-- ==== Sys2Proof/Machine/Routing.lean ====
section
/-! DEFINITION. Packets, buffers and routes (05): classes, planes and responses, the escape and adaptive outputs of a
tile, the egress of a package leg, and the injection of a packet by an endpoint. -/
namespace Sys2Proof.Machine

/-! ### Classes and packets -/

/-- CLASS codes (R115). -/
def clsCode : TClass → Nat
  | .bulk => 0 | .fetch => 1 | .log => 2 | .weight => 3 | .reduce => 4 | .ctrl => 5 | .mgmt => 6

/-- The plane of a class (R19); the locked plane is kept as plane 0 (R109, R133). -/
def planeOf : TClass → Nat
  | .bulk | .fetch | .log => 0 | .weight => 1 | .reduce => 2 | .ctrl | .mgmt => 3

/-- The flit size of a plane (R113). -/
def flitBytes (plane : Nat) : Nat := if plane = 3 then 16 else 64

/-- OPCODE[7] is RSP (R117). -/
def isRsp (p : Packet) : Bool := p.opcode.toNat.testBit 7

/-- MGMT and LOG belong to no context (R21). -/
def hasCtx (p : Packet) : Bool := !(p.cls = .mgmt || p.cls = .log)

/-- Payload flits a number of bytes takes on a class's plane (R114). -/
def flitsFor (cls : TClass) (n : Nat) : Nat := ceilDiv n (flitBytes (planeOf cls))

/-- The address of a packet's source endpoint (R116); a seam engine's packets name engine and record by SSEQ (log 28). -/
def srcAddr (p : Packet) : DWord :=
  epAddr p.srcPkg p.srcDie p.srcTile p.srcPort (if p.srcPort = 9 then p.sseq.toNat % 1024 else 0)

/-- The source endpoint of an answer as SRC_TILE and SRC_PORT name it (R67, R116): the endpoint the request was addressed
to. A memory, a multicast's member and a tile's router have no port code: they take code 0 with their tile (DESIGN CHOICE,
log 116). -/
def answerSrc (tile : Nat) (q : Packet) : Nat × Nat :=
  if q.mc ∨ aRegion q.dest ≠ 1 then (tile, 0) else (aTile q.dest, aPort q.dest)

/-- A response: to the request's source, with its SSEQ and FLAGS (R118). -/
def response (s : State) (die tile : Nat) (q : Packet) (opcode : Nat) (operand : DWord) (payload : List Byte) : Packet :=
  { cls := q.cls, ctx := q.ctx, dest := srcAddr q, opcode := BitVec.ofNat 8 opcode, srcPkg := pkgNo s, srcDie := die,
    srcTile := (answerSrc tile q).1, srcPort := (answerSrc tile q).2, sseq := q.sseq, flags := q.flags, operand := operand,
    payload := payload, len := flitsFor q.cls payload.length, why := List.replicate (flitsFor q.cls payload.length) 0 }

/-- A STATUS response of the request's group: OPCODE[3:0] is 0xF, OPERAND[7:0] the status code (R118). -/
def statusRsp (s : State) (die tile : Nat) (q : Packet) (code : Nat) : Packet :=
  response s die tile q (0x8F + q.opcode.toNat / 16 % 8 * 16) (w64 code) []

/-- A response carries a part-reset mark, a buffer-ECC mark (R135): what its requester completes with, 0 when it is
clean. -/
def poisonStatus (p : Packet) : Nat :=
  if p.poison || p.why.any (· = 2) then 0x88 else if p.why.any (· = 1) then 0x26 else 0
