-- ==== Sys2Proof/Machine/Arbitration.lean ====
section
/-! DEFINITION. Arrival of packets at routers, arbitration decisions, credits, transit grants (05, 06). -/
namespace Sys2Proof.Machine

/-! ### Links as the routers see them -/

/-- A bridge module can take a packet: the module that carries its tracks is UP; with either end in the safe state fault records
alone, in the activation pause none (R429, R491). -/
def bridgeUsable (s : State) (die b m : Nat) (p : Packet) : Bool :=
  match carrier s die b m with
  | some m' =>
    (modOf s die b m').st = .up && (!(modOf s die b m').peerSafe && !isSafe s die || decide (p.cls = .mgmt)) && !s.fw.inPause &&
      !portQuiesced s die (4 * b + m')
  | none => false

/-- The bridge of a module is lost whole (R491, R493). -/
def bridgeLost (s : State) (die b m : Nat) : Bool := (modOf s die b m).unplaced

/-- A Sundi port carries a routed packet: UP, its peer's plan seen (R447), no return from a loss since the last adoption (R499), no
packet of the old plan left but for those, which hold a slot of its transit pool (R85), no activation pause (R429). -/
def portOpen (s : State) (port : Nat) (p : Packet) : Bool :=
  let l := lnkOf s port
  l.st = .up && l.planSeen && !l.lost && !s.fw.inPause && !portQuiesced s (portDie port) (16 + port % 6) &&
    (!decide (port ∈ s.pl.oldPorts) || (p.leg && decide (p.via ≠ 0) && decide (viaPort p = port)))

/-- The endpoint behind a port has not taken the last packet of this plane and VC it was handed: it signals no room for
another (R587; how many packets an endpoint holds is not in the manual: one per plane and VC, DESIGN CHOICE, log 119). -/
def endpointHolds (s : State) (die n out : Nat) (p : Packet) : Bool :=
  s.nt.delivered.any fun w => decide (w.die = die) && decide (w.tile = n) && decide (w.port = out) &&
    decide (planeOf w.pkt.cls = planeOf p.cls) && decide (w.pkt.vc = p.vc)

/-- A memory port has room for a request: fewer than MP_OUTSTANDING in hand, or ENABLE 0, where it answers at once (R159). -/
def mpRoom (s : State) (die n : Nat) : Bool :=
  let m := look {} s.mp (tk die n)
  decide (m.waiting.length + m.out.length < min 512 (rfld s die (tpage (physTile s die n) 3) 0x108 9 0)) ||
    decide (rfld s die (tpage (physTile s die n) 3) 0x100 0 0 = 0)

************

What you are asked to do: Among the entries above, copy exactly only the lines starting with the one containing "(log 28). -/" and going through the one containing "if q.mc ∨ aRegion", both ends included.

Result:
/-- The address of a packet's source endpoint (R116); a seam engine's packets name engine and record by SSEQ (log 28). -/
def srcAddr (p : Packet) : DWord :=
  epAddr p.srcPkg p.srcDie p.srcTile p.srcPort (if p.srcPort = 9 then p.sseq.toNat % 1024 else 0)

/-- The source endpoint of an answer as SRC_TILE and SRC_PORT name it (R67, R116): the endpoint the request was addressed
to. A memory, a multicast's member and a tile's router have no port code: they take code 0 with their tile (DESIGN CHOICE,
log 116). -/
def answerSrc (tile : Nat) (q : Packet) : Nat × Nat :=
  if q.mc ∨ aRegion q.dest ≠ 1 then (tile, 0) else (aTile q.dest, aPort q.dest)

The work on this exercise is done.